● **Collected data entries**
/-- The sources of R436 outside the per-unit ranges. -/
def namedSources : List (Nat × SrcInfo) := [
  (0x000, ⟨0, 0, 0, "ABSENT_UNIT_ACCESS"⟩), (0x001, ⟨1, 0, 2, "TURN_OVERRUN"⟩), (0x002, ⟨4, 4, 5, "LAST_KILN_LOST"⟩),
  (0x003, ⟨1, 0, 1, "FC_MEM_CORRECTED"⟩), (0x004, ⟨4, 4, 5, "FC_MEM_UE"⟩), (0x005, ⟨5, 5, 5, "PLL_CORE_UNLOCK"⟩),
  (0x006, ⟨5, 5, 5, "PLL_DATA_PATH_UNLOCK"⟩), (0x0C0, ⟨4, 4, 5, "PLL_AUX_UNLOCK"⟩),
  (0x0E0, ⟨2, 0, 4, "HOST_LINK_DEGRADED"⟩), (0x0E1, ⟨3, 1, 4, "HOST_CPL_TIMEOUT"⟩), (0x0E2, ⟨3, 1, 4, "HOST_CPL_ERROR"⟩),
  (0x0E3, ⟨0, 0, 2, "HOST_LATE_COMPLETION"⟩), (0x0E4, ⟨0, 0, 2, "ATS_TRANSLATION_FAIL"⟩), (0x0E5, ⟨0, 0, 2, "PEER_WINDOW_UR"⟩),
  (0x0E6, ⟨0, 0, 2, "PEER_WINDOW_ENTRY_REJECTED"⟩), (0x0E7, ⟨2, 1, 4, "HOST_SURPRISE_DOWN"⟩)] ++ [
  (0x100, ⟨0, 0, 2, "KC_CAR_HALT"⟩), (0x101, ⟨2, 1, 3, "KC_DESC_ERROR"⟩), (0x102, ⟨0, 0, 2, "KC_DESC_ERROR_MAINT"⟩),
  (0x103, ⟨2, 0, 3, "KC_HOP_LIMIT"⟩), (0x104, ⟨1, 0, 2, "KC_REQ_OVERFLOW"⟩), (0x105, ⟨1, 0, 1, "KC_MEM_CORRECTED"⟩),
  (0x106, ⟨3, 3, 4, "KC_MEM_UE"⟩), (0x107, ⟨0, 0, 2, "KC_HOP_LIMIT_MAINT"⟩), (0x130, ⟨4, 4, 5, "SAGGAR_LINE_LOST"⟩),
  (0x140, ⟨2, 2, 4, "JOURNAL_COPY_DEGRADED"⟩), (0x141, ⟨4, 4, 5, "JOURNAL_RECORD_LOST"⟩), (0x142, ⟨4, 4, 5, "VAULT_INCOMPLETE"⟩),
  (0x160, ⟨2, 2, 4, "MEMBER_FAILED"⟩), (0x161, ⟨0, 0, 2, "MEMBER_LATE_COMPLETION"⟩), (0x162, ⟨2, 2, 4, "SLICE_LOST"⟩),
  (0x163, ⟨2, 1, 4, "MEMBER_MEDIA_WEAR"⟩), (0x164, ⟨1, 0, 2, "PARITY_STALE"⟩), (0x165, ⟨2, 1, 4, "PARITY_MISMATCH"⟩),
  (0x166, ⟨2, 2, 4, "RELOCATION_FULL"⟩)] ++ [
  (0x180, ⟨2, 1, 4, "TWIN_MISMATCH"⟩), (0x181, ⟨1, 0, 2, "SLIP_REPLAY"⟩), (0x182, ⟨2, 2, 4, "PARTNER_LOST"⟩),
  (0x183, ⟨4, 4, 5, "TAKEOVER_STALE"⟩), (0x184, ⟨2, 2, 4, "TWIN_MIRROR_LATENT"⟩), (0x1A0, ⟨0, 0, 2, "COIL_AUTH_FAIL"⟩),
  (0x1A1, ⟨2, 1, 4, "COIL_GIVE_UP"⟩), (0x1A2, ⟨1, 0, 2, "COIL_UNEXPECTED_FULL"⟩), (0x1C0, ⟨1, 0, 2, "D2D_LANE_REPAIRED"⟩),
  (0x1C1, ⟨2, 2, 4, "D2D_BUNDLE_LOST"⟩), (0x1C2, ⟨4, 4, 5, "D2D_SIDEBAND_FAIL"⟩), (0x1C3, ⟨0, 0, 1, "D2D_SPARE_RETIRED"⟩),
  (0x1E0, ⟨2, 1, 4, "TEMP_WARNING"⟩), (0x1E1, ⟨5, 5, 5, "THERMAL_TRIP"⟩), (0x1E2, ⟨4, 4, 5, "PLL_IO_UNLOCK"⟩),
  (0x1E3, ⟨2, 2, 4, "PLL_ETHERNET_UNLOCK"⟩)]

/-- The settings of a named source (R436), the per-kiln and per-channel ones included. -/
def srcInfo (k : Nat) : Option SrcInfo :=
  if 0x020 ≤ k ∧ k < 0x0A0 ∧ k % 0x20 = 0 then some ⟨1, 0, 1, "KILN_MEM_CORRECTED"⟩
  else if 0x020 ≤ k ∧ k < 0x0A0 ∧ k % 0x20 = 1 then some ⟨3, 3, 4, "KILN_MEM_UE"⟩
  else if 0x120 ≤ k ∧ k < 0x128 then some ⟨1, 0, 1, "DDR_CE"⟩
  else if 0x128 ≤ k ∧ k < 0x130 then some ⟨2, 2, 4, "DDR_UE"⟩
  else lookup namedSources k

/-- Default severity of a source; the silicon fixes it where R436 names none (R435). -/
def srcDefault (k : Nat) : Nat := match srcInfo k with | some i => i.dflt | none => (Config.srcDefault k).toNat
def srcMin (k : Nat) : Nat := match srcInfo k with | some i => i.lo | none => (Config.srcMin k).toNat
def srcMax (k : Nat) : Nat := match srcInfo k with | some i => i.hi | none => (Config.srcMax k).toNat
/-- NAME of FAULT_GET (R450). -/
def srcName (k : Nat) : Bytes :=
  match srcInfo k with | some i => padTo 32 (ascii i.name) | none => leBytes 32 (Config.srcName k).toNat

/-- What the collector keeps for a source: configured severity and AUTO_ACK start at their defaults (R435, R440). -/
def State.src (s : State) (k : Nat) : Src :=
  (s.fc.srcs.find? (fun x => x.id == k)).getD { id := k, configured := srcDefault k, autoAck := srcDefault k ≤ 1 }

/-- A source's record replaced. -/
def putSrc (x : Src) (s : State) : State :=
  s.onFc fun c => { c with srcs := if c.srcs.any (fun y => y.id == x.id) then mapIf c.srcs (fun y => y.id == x.id) (fun _ => x)
                                   else c.srcs ++ [x] }
/-- A source's record changed by `f`. -/
def onSrc (k : Nat) (f : Src → Src) (s : State) : State := putSrc (f (s.src k)) s

/-- Whether the unit of a source is present: the sources of an absent unit are never raised (R436). -/
def State.srcPresent (s : State) (k : Nat) : Bool :=
  if 0x020 ≤ k ∧ k < 0x0A0 then s.kilnPresent ((k - 0x20) / 0x20)
  else if 0x120 ≤ k ∧ k < 0x130 then s.ddrPresent (k % 8)
  else if 0x180 ≤ k ∧ k < 0x1A0 then s.slipPresent
  else if 0x1A0 ≤ k ∧ k < 0x1C0 ∨ k = 0x1E3 then s.coilPresent 0 || s.coilPresent 1
  else if k = 0x006 then s.gradeC else true

/-- The LOCATION of R575 for a source that names one element, and the least of its elements otherwise. -/
def srcLoc (k : Nat) : LocCode :=
  if 0x020 ≤ k ∧ k < 0x0A0 then locCluster 0 ((k - 0x20) / 0x20)
  else if 0x120 ≤ k ∧ k < 0x130 then locEngine 0 8 (k % 8)
  else match k with
  | 0x001 => locCluster 0 8
  | 0x002 => locCluster 0 0
  | 0x003 => locEngine 0 14 0
  | 0x004 => locEngine 0 14 0
  | 0x005 => locDie 0
  | 0x006 => locDie 0
  | 0x0C0 => locCluster 0 5
  | 0x0E0 => locCluster 1 0
  | 0x0E1 => locCluster 1 0
  | 0x0E2 => locCluster 1 0
  | 0x0E3 => locCluster 1 0
  | 0x0E4 => locCluster 0 7
  | 0x0E5 => locCluster 0 6
  | 0x0E6 => locCluster 0 6
  | 0x0E7 => locCluster 1 0
  | 0x130 => locCluster 0 8
  | 0x140 => locCluster 0 12
  | 0x141 => locCluster 0 12
  | 0x142 => locCluster 0 12
  | 0x160 => locCluster 1 1
  | 0x161 => locCluster 1 1
  | 0x163 => locCluster 1 1
  | 0x1C2 => locCluster 0 13
  | 0x1E0 => locEngine 1 10 5
  | 0x1E1 => locEngine 1 10 5
  | 0x1E2 => locDie 1
  | 0x1E3 => locCluster 1 7
  | _ => if 0x100 ≤ k ∧ k < 0x108 then locCluster 0 7
         else if 0x180 ≤ k ∧ k < 0x1A0 then locCluster 0 11
         else if 0x1A0 ≤ k ∧ k < 0x1C0 then locEngine 0 10 2
         else if 0x1C0 ≤ k ∧ k < 0x1E0 then locCluster 0 13 else locPkg

/-! ### Episodes and escalation -/

/-- A fault arriving in one cycle. -/
structure Arrival where
  f : FaultIn
  injected : Bool := false
  live : Bool := false
deriving DecidableEq, Repr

● **Aim of the exercise**
Above are the records; copy exactly the lines from the line with "match srcInfo k with | some i => padTo" through the line with "else c.srcs ++", both included.

● **Exercise response**
  match srcInfo k with | some i => padTo 32 (ascii i.name) | none => leBytes 32 (Config.srcName k).toNat

/-- What the collector keeps for a source: configured severity and AUTO_ACK start at their defaults (R435, R440). -/
def State.src (s : State) (k : Nat) : Src :=
  (s.fc.srcs.find? (fun x => x.id == k)).getD { id := k, configured := srcDefault k, autoAck := srcDefault k ≤ 1 }

/-- A source's record replaced. -/
def putSrc (x : Src) (s : State) : State :=
  s.onFc fun c => { c with srcs := if c.srcs.any (fun y => y.id == x.id) then mapIf c.srcs (fun y => y.id == x.id) (fun _ => x)
                                   else c.srcs ++ [x] }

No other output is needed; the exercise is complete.